ABOUT THIS TASK.
Please copy out the entries until you have copied the line that contains "or is deeper", beginning with the first line.
(Beginning of MATERIAL TO PROCESS)
-- ==== Sys2Proof/Machine/Dispatch.lean ====
section
/-! DEFINITION. The meaning of each command: one direct call per constructor. -/
namespace Sys2Proof.Machine
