/-- PWR_CMD while an entry is in progress only sets OVERRUN. ENTER of a target out of range is ARG, for a cabinet that is not LIVE
or is deeper already STATE, for one already there done; otherwise the entry starts. EXIT wakes a LIVE cabinet. (After R414,
R419, R430.) Automatic entry. A LIVE cabinet without work for IDLE_AFTER_US enters IDLE, one in IDLE for SLEEP_AFTER_MS enters
SLEEP; with every LIVE cabinet at rest and its enable set, the block enters IDLE or SLEEP. (After R414.) The answers of a
quiesce. An acknowledgement of an asked participant leaves its name, and the last one enters the state; both answers at once
break the protocol; a denial ends the entry with its unit and reason, and a participant silent for QS_LIMIT_US does with
reason 6. (After R416 to R419, R473.) `hg_wake` wakes the block in RUN; the timestamp at PWR_WAKE_AT wakes it and clears the
register. (After R421.) When a unit answers, how participants are named and PWR_CMD for a state that is not deeper are read in
log 108, 109, 110, 111, 112 and 115, the unit of a participant whose PLN_QS_MAP names none in log 136. -/
def Obligations.PowerEntriesExitsAndWakes : Prop :=
  ((∀ (v : Word) (s : State), s.hostUp = true → (s.wakeBlock 1).pln.entries ≠ [] →
     ∀ i ∈ ([.pwrNop 0 v, .pwrEnter 0 v, .pwrExit 0 v] : List Instr), exec i s = .next ((s.wakeBlock 1).overrun rPwrResult)) ∧
   ∀ (v : Word) (s u : State), (s.wakeBlock 1).pln.entries = [] → s.takesChip 0x10040 rPwrResult u →
     let target := fld v 6 4
     let n := fld v 23 16
     (target = 0 ∨ 4 < target → exec (.pwrEnter 0 v) s = .next (u.result rPwrResult errArg 0)) ∧
     (target ∈ [1, 2, 3, 4] → fld v 8 8 = 0 → exec (.pwrEnter 0 v) s = .next (u.startEntry none target true false)) ∧
     (fld v 8 8 = 1 →
       (target ∈ [3, 4] → exec (.pwrEnter 0 v) s = .next (u.result rPwrResult errArg 0)) ∧
       (target ∈ [1, 2] → (u.cab n).st ≠ .live ∨ target < (u.cab n).power →
         exec (.pwrEnter 0 v) s = .next (u.result rPwrResult errState 0)) ∧
       (target ∈ [1, 2] → (u.cab n).st = .live → (u.cab n).power = target →
         exec (.pwrEnter 0 v) s = .next (u.result rPwrResult errNone 0)) ∧
       (target ∈ [1, 2] → (u.cab n).st = .live → (u.cab n).power < target →
         exec (.pwrEnter 0 v) s = .next (u.startEntry (some n) target true false)) ∧
       ((u.cab n).st ≠ .live → exec (.pwrExit 0 v) s = .next (u.result rPwrResult errState 0)) ∧
       ((u.cab n).st = .live → exec (.pwrExit 0 v) s = .next ((u.wakeCab n 1).result rPwrResult errNone 0))) ∧
     (fld v 8 8 = 0 → exec (.pwrExit 0 v) s = .next (u.result rPwrResult errArg 0))) ∧
  (∀ s : State, s.frozen = false →
     (∀ n : CabId, (s.cab n.val).st = .live → s.mayEnter n.val = true →
       let t := s.rfld (rPwrCab n.val) 15 0
       let m := s.rfld (rPwrCab n.val) 31 16
       ((s.cab n.val).power = 0 → t ≠ 0 → s.noWork n.val = false →
         exec (.cabinetIdleTimer n) s = .next (s.setCab n.val { s.cab n.val with idleAt := s.mono })) ∧
       ((s.cab n.val).power = 0 → t ≠ 0 → s.noWork n.val = true → (s.cab n.val).idleAt + t * 1000 ≤ s.mono →
         exec (.cabinetIdleTimer n) s = .next (s.startEntry (some n.val) 1 false false)) ∧
       ((s.cab n.val).power = 1 → m ≠ 0 → (s.cab n.val).idleAt + m * 1000000 ≤ s.mono →
         exec (.cabinetSleepTimer n) s = .next (s.startEntry (some n.val) 2 false false)) ∧
       ((s.cab n.val).power ≠ 0 ∨ t = 0 → Idles (.cabinetIdleTimer n) s) ∧
       ((s.cab n.val).power ≠ 1 ∨ m = 0 → Idles (.cabinetSleepTimer n) s)) ∧
     (s.pln.phase = .run →
       (s.rfld rPwrCfg 32 32 = 1 → s.pln.power = 0 → s.allAtRest 1 = true → exec .blockAutoIdle s = .next (s.startEntry none 1 false false)) ∧
       (s.rfld rPwrCfg 33 33 = 1 → s.pln.power < 2 → s.allAtRest 2 = true → exec .blockAutoSleep s = .next (s.startEntry none 2 false false))) ∧
     (s.rfld rPwrCfg 32 32 = 0 ∨ s.allAtRest 1 = false → Idles .blockAutoIdle s) ∧
     (s.rfld rPwrCfg 33 33 = 0 ∨ s.allAtRest 2 = false → Idles .blockAutoSleep s)) ∧
  (∀ (who : Answerer) (cab : Option CabId) (e : Entry) (s : State), s.coreUp = true → s.entryOf (cab.map (·.val)) = some e →
     answerer who ∈ e.left →
     (∀ deny, Idles (.qsAck who cab false deny) s) ∧
     (∀ i, who = .port i → exec (.qsAck who cab true true) s = .next (s.faultOn uPlinth 6 none)) ∧
     (s.mayAck e who = true →
       let e' := { e with left := e.left.filter (fun x => x != answerer who) }
       let u : State := { s with pln := { s.pln with entries := s.pln.entries.map (fun x => if x == e then e' else x) } }
       exec (.qsAck who cab true false) s = .next (if e'.left = [] then (u.enterState e').askWaiting else u)) ∧
     (∀ (i : Fin 64) (r : Fin 256), who = .port i → exec (.qsDeny who cab r) s = .next
       ((s.abortEntry e (if s.unitExists (s.qsUnit i.val) = true then s.qsUnit i.val else uPlinth) r.val).askWaiting)) ∧
     (∀ (u : UnitId) (r : Fin 256), who = .unit u → s.qsAnswer e u.val = .deny r.val →
       exec (.qsDeny who cab r) s = .next ((s.abortEntry e u.val r.val).askWaiting)) ∧
     (∀ u us, s.frozen = false → e.left.map s.answererUnit = u :: us → e.start + max 1 (s.rfld rPwrCfg 31 0) * 1000 ≤ s.mono →
       exec (.qsTimeout cab) s = .next ((s.abortEntry e (us.foldl min u) 6).askWaiting)) ∧
     (s.mono < e.start + max 1 (s.rfld rPwrCfg 31 0) * 1000 → Idles (.qsTimeout cab) s)) ∧
  (∀ s : State,
     (s.pln.phase = .run → s.pln.held = false → exec .hgWake s = .next (s.wakeBlock 7)) ∧
     (s.pln.phase ≠ .run ∨ s.pln.held = true → Idles .hgWake s) ∧
     (s.reg rPwrWakeAt ≠ 0 → (s.reg rPwrWakeAt).toNat ≤ s.now → s.pln.phase = .run →
       exec .pwrWakeAtExpiry s = .next ((s.wakeBlock 5).setReg rPwrWakeAt 0)) ∧
     (s.reg rPwrWakeAt = 0 ∨ s.now < (s.reg rPwrWakeAt).toNat ∨ s.pln.phase ≠ .run → Idles .pwrWakeAtExpiry s))
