-- ==== Sys2Proof/Laws/Kept.lean ====
section
/-! SUPPORT. What every operation keeps, said once. `Kept m o s`: from `o` to `s`, every field of State that is a bit of the
mask `m` is unchanged, a burned life-cycle fuse bit stays burned (R431), and device and host memory stay in canonical form.
One lemma per shape of a definition's body; the files Kept<File>.lean apply them to each operation, whose own mask names the
fields it may change. -/

namespace Sys2Proof.Machine

/-- The fields of `m` are the same in both states; what always holds of memory and the fuses is kept. -/
structure Kept (m : Nat) (o s : State) : Prop where
  pending : m.testBit 0 = true → s.pending = o.pending
  out : m.testBit 1 = true → s.out = o.out
  now : m.testBit 2 = true → s.now = o.now
  tie : m.testBit 3 = true → s.tie = o.tie
  free : m.testBit 4 = true → s.free = o.free
  regs : m.testBit 5 = true → s.regs = o.regs
  dev : m.testBit 6 = true → s.dev = o.dev
  hostMem : m.testBit 7 = true → s.hostMem = o.hostMem
  lost : m.testBit 8 = true → s.lost = o.lost
  cabs : m.testBit 9 = true → s.cabs = o.cabs
  drw : m.testBit 10 = true → s.drw = o.drw
  lat : m.testBit 11 = true → s.lat = o.lat
  tu : m.testBit 12 = true → s.tu = o.tu
  ts : m.testBit 13 = true → s.ts = o.ts
  mix : m.testBit 14 = true → s.mix = o.mix
  hg : m.testBit 15 = true → s.hg = o.hg
  rcv : m.testBit 16 = true → s.rcv = o.rcv
  ou : m.testBit 17 = true → s.ou = o.ou
  mono : m.testBit 18 = true → s.mono = o.mono
  ft : m.testBit 19 = true → s.ft = o.ft
  me : m.testBit 20 = true → s.me = o.me
  dce : m.testBit 21 = true → s.dce = o.dce
  fr : m.testBit 22 = true → s.fr = o.fr
  sb : m.testBit 23 = true → s.sb = o.sb
  pln : m.testBit 24 = true → s.pln = o.pln
  lc : m.testBit 25 = true → s.lc = o.lc
  fuse : m.testBit 26 = true → s.fuse = o.fuse
  sg : m.testBit 27 = true → s.sg = o.sg
  urg : m.testBit 28 = true → s.urg = o.urg
  burned : ∀ b, b < 1024 → o.fuse.lc &&& b = b → s.fuse.lc &&& b = b
  devWf : Memory.wf o.dev = true → Memory.wf s.dev = true
  hostWf : Memory.wf o.hostMem = true → Memory.wf s.hostMem = true

/-- `u` differs from `s` at most in the fields of `w`. -/
structure Upd (w : Nat) (s u : State) : Prop where
  pending : w.testBit 0 = true ∨ u.pending = s.pending
  out : w.testBit 1 = true ∨ u.out = s.out
  now : w.testBit 2 = true ∨ u.now = s.now
  tie : w.testBit 3 = true ∨ u.tie = s.tie
  free : w.testBit 4 = true ∨ u.free = s.free
  regs : w.testBit 5 = true ∨ u.regs = s.regs
  dev : w.testBit 6 = true ∨ u.dev = s.dev
  hostMem : w.testBit 7 = true ∨ u.hostMem = s.hostMem
  lost : w.testBit 8 = true ∨ u.lost = s.lost
  cabs : w.testBit 9 = true ∨ u.cabs = s.cabs
  drw : w.testBit 10 = true ∨ u.drw = s.drw
  lat : w.testBit 11 = true ∨ u.lat = s.lat
  tu : w.testBit 12 = true ∨ u.tu = s.tu
  ts : w.testBit 13 = true ∨ u.ts = s.ts
  mix : w.testBit 14 = true ∨ u.mix = s.mix
  hg : w.testBit 15 = true ∨ u.hg = s.hg
  rcv : w.testBit 16 = true ∨ u.rcv = s.rcv
  ou : w.testBit 17 = true ∨ u.ou = s.ou
  mono : w.testBit 18 = true ∨ u.mono = s.mono
  ft : w.testBit 19 = true ∨ u.ft = s.ft
  me : w.testBit 20 = true ∨ u.me = s.me
  dce : w.testBit 21 = true ∨ u.dce = s.dce
  fr : w.testBit 22 = true ∨ u.fr = s.fr
  sb : w.testBit 23 = true ∨ u.sb = s.sb
  pln : w.testBit 24 = true ∨ u.pln = s.pln
  lc : w.testBit 25 = true ∨ u.lc = s.lc
  fuse : w.testBit 26 = true ∨ u.fuse = s.fuse
  sg : w.testBit 27 = true ∨ u.sg = s.sg
  urg : w.testBit 28 = true ∨ u.urg = s.urg

theorem Kept.refl (m : Nat) (s : State) : Kept m s s := by constructor <;> intros <;> first | rfl | assumption

theorem Kept.trans {m : Nat} {o s u : State} (h : Kept m o s) (k : Kept m s u) : Kept m o u := by
  constructor
  · exact fun e => (k.pending e).trans (h.pending e)
  · exact fun e => (k.out e).trans (h.out e)
  · exact fun e => (k.now e).trans (h.now e)
  · exact fun e => (k.tie e).trans (h.tie e)
  · exact fun e => (k.free e).trans (h.free e)
  · exact fun e => (k.regs e).trans (h.regs e)
  · exact fun e => (k.dev e).trans (h.dev e)
  · exact fun e => (k.hostMem e).trans (h.hostMem e)
  · exact fun e => (k.lost e).trans (h.lost e)
  · exact fun e => (k.cabs e).trans (h.cabs e)
  · exact fun e => (k.drw e).trans (h.drw e)
  · exact fun e => (k.lat e).trans (h.lat e)
  · exact fun e => (k.tu e).trans (h.tu e)
  · exact fun e => (k.ts e).trans (h.ts e)
  · exact fun e => (k.mix e).trans (h.mix e)
  · exact fun e => (k.hg e).trans (h.hg e)
  · exact fun e => (k.rcv e).trans (h.rcv e)
  · exact fun e => (k.ou e).trans (h.ou e)
  · exact fun e => (k.mono e).trans (h.mono e)
  · exact fun e => (k.ft e).trans (h.ft e)
  · exact fun e => (k.me e).trans (h.me e)
  · exact fun e => (k.dce e).trans (h.dce e)
  · exact fun e => (k.fr e).trans (h.fr e)
  · exact fun e => (k.sb e).trans (h.sb e)
  · exact fun e => (k.pln e).trans (h.pln e)
  · exact fun e => (k.lc e).trans (h.lc e)
  · exact fun e => (k.fuse e).trans (h.fuse e)
  · exact fun e => (k.sg e).trans (h.sg e)
  · exact fun e => (k.urg e).trans (h.urg e)
  · exact fun b hb e => k.burned b hb (h.burned b hb e)
  · exact fun e => k.devWf (h.devWf e)
  · exact fun e => k.hostWf (h.hostWf e)

theorem sub {m w v : Nat} (h : m &&& w = 0) (e : v &&& w = v := by decide) : m &&& v = 0 := by
  rw [← e, ← Nat.and_assoc, Nat.and_comm m v, Nat.and_assoc, h, Nat.and_zero]

theorem sameOf {α : Type} {m w i : Nat} {x y z : α} (hm : m &&& w = 0) (c : w.testBit i = true ∨ x = y)
    (h : m.testBit i = true → y = z) (e : m.testBit i = true) : x = z := by
  rcases c with c | c
  · have := congrArg (Nat.testBit · i) hm
    simp [e, c] at this
  · exact c.trans (h e)

variable {m w : Nat} {o s u : State}

theorem keptFuse (hm : m &&& w = 0) (c : Upd w s u)
    (h3 : ∀ b, b < 1024 → s.fuse.lc &&& b = b → u.fuse.lc &&& b = b) (h4 : u.dev = s.dev) (h5 : u.hostMem = s.hostMem)
    (h : Kept m o s) : Kept m o u := by
  constructor
  · exact sameOf hm c.pending h.pending
  · exact sameOf hm c.out h.out
  · exact sameOf hm c.now h.now
  · exact sameOf hm c.tie h.tie
  · exact sameOf hm c.free h.free
  · exact sameOf hm c.regs h.regs
  · exact sameOf hm c.dev h.dev
  · exact sameOf hm c.hostMem h.hostMem
  · exact sameOf hm c.lost h.lost
  · exact sameOf hm c.cabs h.cabs
  · exact sameOf hm c.drw h.drw
  · exact sameOf hm c.lat h.lat
  · exact sameOf hm c.tu h.tu
  · exact sameOf hm c.ts h.ts
  · exact sameOf hm c.mix h.mix
  · exact sameOf hm c.hg h.hg
  · exact sameOf hm c.rcv h.rcv
  · exact sameOf hm c.ou h.ou
  · exact sameOf hm c.mono h.mono
  · exact sameOf hm c.ft h.ft
  · exact sameOf hm c.me h.me
  · exact sameOf hm c.dce h.dce
  · exact sameOf hm c.fr h.fr
  · exact sameOf hm c.sb h.sb
  · exact sameOf hm c.pln h.pln
  · exact sameOf hm c.lc h.lc
  · exact sameOf hm c.fuse h.fuse
  · exact sameOf hm c.sg h.sg
  · exact sameOf hm c.urg h.urg
  · exact fun b hb e => h3 b hb (h.burned b hb e)
  · rw [h4]; exact h.devWf
  · rw [h5]; exact h.hostWf

theorem keptMem (hm : m &&& w = 0) (c : Upd w s u) (h3 : u.fuse = s.fuse)
    (h4 : Memory.wf s.dev = true → Memory.wf u.dev = true) (h5 : Memory.wf s.hostMem = true → Memory.wf u.hostMem = true)
    (h : Kept m o s) : Kept m o u := by
  constructor
  · exact sameOf hm c.pending h.pending
  · exact sameOf hm c.out h.out
  · exact sameOf hm c.now h.now
  · exact sameOf hm c.tie h.tie
  · exact sameOf hm c.free h.free
  · exact sameOf hm c.regs h.regs
  · exact sameOf hm c.dev h.dev
  · exact sameOf hm c.hostMem h.hostMem
  · exact sameOf hm c.lost h.lost
  · exact sameOf hm c.cabs h.cabs
  · exact sameOf hm c.drw h.drw
  · exact sameOf hm c.lat h.lat
  · exact sameOf hm c.tu h.tu
  · exact sameOf hm c.ts h.ts
  · exact sameOf hm c.mix h.mix
  · exact sameOf hm c.hg h.hg
  · exact sameOf hm c.rcv h.rcv
  · exact sameOf hm c.ou h.ou
  · exact sameOf hm c.mono h.mono
  · exact sameOf hm c.ft h.ft
  · exact sameOf hm c.me h.me
  · exact sameOf hm c.dce h.dce
  · exact sameOf hm c.fr h.fr
  · exact sameOf hm c.sb h.sb
  · exact sameOf hm c.pln h.pln
  · exact sameOf hm c.lc h.lc
  · exact sameOf hm c.fuse h.fuse
  · exact sameOf hm c.sg h.sg
  · exact sameOf hm c.urg h.urg
  · rw [h3]; exact h.burned
  · exact fun e => h4 (h.devWf e)
  · exact fun e => h5 (h.hostWf e)

theorem keptUpd (hm : m &&& w = 0) (c : Upd w s u) (h3 : u.fuse = s.fuse) (h4 : u.dev = s.dev) (h5 : u.hostMem = s.hostMem)
    (h : Kept m o s) : Kept m o u := keptMem hm c h3 (fun e => h4 ▸ e) (fun e => h5 ▸ e) h

theorem and_or_keeps {x y b : Nat} (h : x &&& b = b) : (x ||| y) &&& b = b := by
  apply Nat.eq_of_testBit_eq
  intro i
  have := congrArg (Nat.testBit · i) h
  simp only [Nat.testBit_and, Nat.testBit_or] at this ⊢
  cases hx : x.testBit i <;> cases hb : b.testBit i <;> simp_all

theorem and_mod_keeps {x b : Nat} (hb : b < 1024) (h : x &&& b = b) : x % 1024 &&& b = b := by
  apply Nat.eq_of_testBit_eq
  intro i
  have := congrArg (Nat.testBit · i) h
  have e : (1024 : Nat) = 2 ^ 10 := by decide
  simp only [Nat.testBit_and] at this ⊢
  rw [e, Nat.testBit_mod_two_pow]
  by_cases hi : i < 10
  · simpa [hi] using this
  · have : b.testBit i = false := Nat.testBit_lt_two_pow (Nat.lt_of_lt_of_le hb (by rw [e]; exact Nat.pow_le_pow_right (by decide) (by omega)))
    simp [this]

theorem keptNext {s : State} (h : Kept m o s) (s' : State) (e : (.next s : Host.Outcome State Fault Refusal) = .next s') :
    Kept m o s' := by cases e; exact h

theorem keptNextIte {c : Prop} [Decidable c] {x y : Host.Outcome State Fault Refusal} (hx : ∀ s', x = .next s' → Kept m o s')
    (hy : ∀ s', y = .next s' → Kept m o s') (s' : State) (e : (if c then x else y) = .next s') : Kept m o s' := by
  split at e
  · exact hx s' e
  · exact hy s' e

theorem keptFault {f : Fault} (s' : State) (e : (.fault f : Host.Outcome State Fault Refusal) = .next s') : Kept m o s' := by cases e

theorem keptRefused {f : Refusal} (s' : State) (e : (.refused f : Host.Outcome State Fault Refusal) = .next s') : Kept m o s' := by cases e

theorem keptIte {c : Prop} [Decidable c] {s u : State} (h : Kept m o s) (k : Kept m o u) :
    Kept m o (if c then s else u) := by split <;> assumption

theorem foldlKept {γ : Type} {g : State → γ → State} (hg : ∀ s x, Kept m o s → Kept m o (g s x)) {l : List γ} :
    ∀ {s : State}, Kept m o s → Kept m o (l.foldl g s) := by
  induction l with
  | nil => exact fun h => h
  | cons x r ih => exact fun h => ih (hg _ _ h)

theorem keptIte1 {α : Type} {c : Prop} [Decidable c] {s u : State × α} (h : Kept m o s.1) (k : Kept m o u.1) :
    Kept m o (if c then s else u).1 := by split <;> assumption

theorem foldlKept1 {α : Type} {γ : Type} {g : State × α → γ → State × α} (hg : ∀ s x, Kept m o s.1 → Kept m o (g s x).1) {l : List γ} :
    ∀ {s : State × α}, Kept m o s.1 → Kept m o (l.foldl g s).1 := by
  induction l with
  | nil => exact fun h => h
  | cons x r ih => exact fun h => ih (hg _ _ h)

theorem keptIte2 {α : Type} {c : Prop} [Decidable c] {s u : α × State} (h : Kept m o s.2) (k : Kept m o u.2) :
    Kept m o (if c then s else u).2 := by split <;> assumption

theorem foldlKept2 {α : Type} {γ : Type} {g : α × State → γ → α × State} (hg : ∀ s x, Kept m o s.2 → Kept m o (g s x).2) {l : List γ} :
    ∀ {s : α × State}, Kept m o s.2 → Kept m o (l.foldl g s).2 := by
  induction l with
  | nil => exact fun h => h
  | cons x r ih => exact fun h => ih (hg _ _ h)

theorem keptIte22 {α : Type} {α2 : Type} {c : Prop} [Decidable c] {s u : α × α2 × State} (h : Kept m o s.2.2) (k : Kept m o u.2.2) :
    Kept m o (if c then s else u).2.2 := by split <;> assumption

theorem foldlKept22 {α : Type} {α2 : Type} {γ : Type} {g : α × α2 × State → γ → α × α2 × State} (hg : ∀ s x, Kept m o s.2.2 → Kept m o (g s x).2.2) {l : List γ} :
    ∀ {s : α × α2 × State}, Kept m o s.2.2 → Kept m o (l.foldl g s).2.2 := by
  induction l with
  | nil => exact fun h => h
  | cons x r ih => exact fun h => ih (hg _ _ h)

theorem keptPair2 {α : Type} {x : α × State} {a : α} {s : State} (e : x = (a, s)) (h : Kept m o x.2) : Kept m o s := by
  subst e; exact h

theorem keptPair1 {α : Type} {x : State × α} {a : α} {s : State} (e : x = (s, a)) (h : Kept m o x.1) : Kept m o s := by
  subst e; exact h

theorem keptPair22 {α β : Type} {x : α × β × State} {a : α} {c : β} {s : State} (e : x = (a, c, s)) (h : Kept m o x.2.2) : Kept m o s := by
  subst e; exact h

end Sys2Proof.Machine
end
(End of MATERIAL TO PROCESS)
RESULT FOR THIS TASK.
-- ==== Sys2Proof/Machine/Dispatch.lean ====
section
/-! DEFINITION. The meaning of each command: one direct call per constructor. -/
namespace Sys2Proof.Machine
/-- PWR_CMD while an entry is in progress only sets OVERRUN. ENTER of a target out of range is ARG, for a cabinet that is not LIVE
or is deeper already STATE, for one already there done; otherwise the entry starts. EXIT wakes a LIVE cabinet. (After R414,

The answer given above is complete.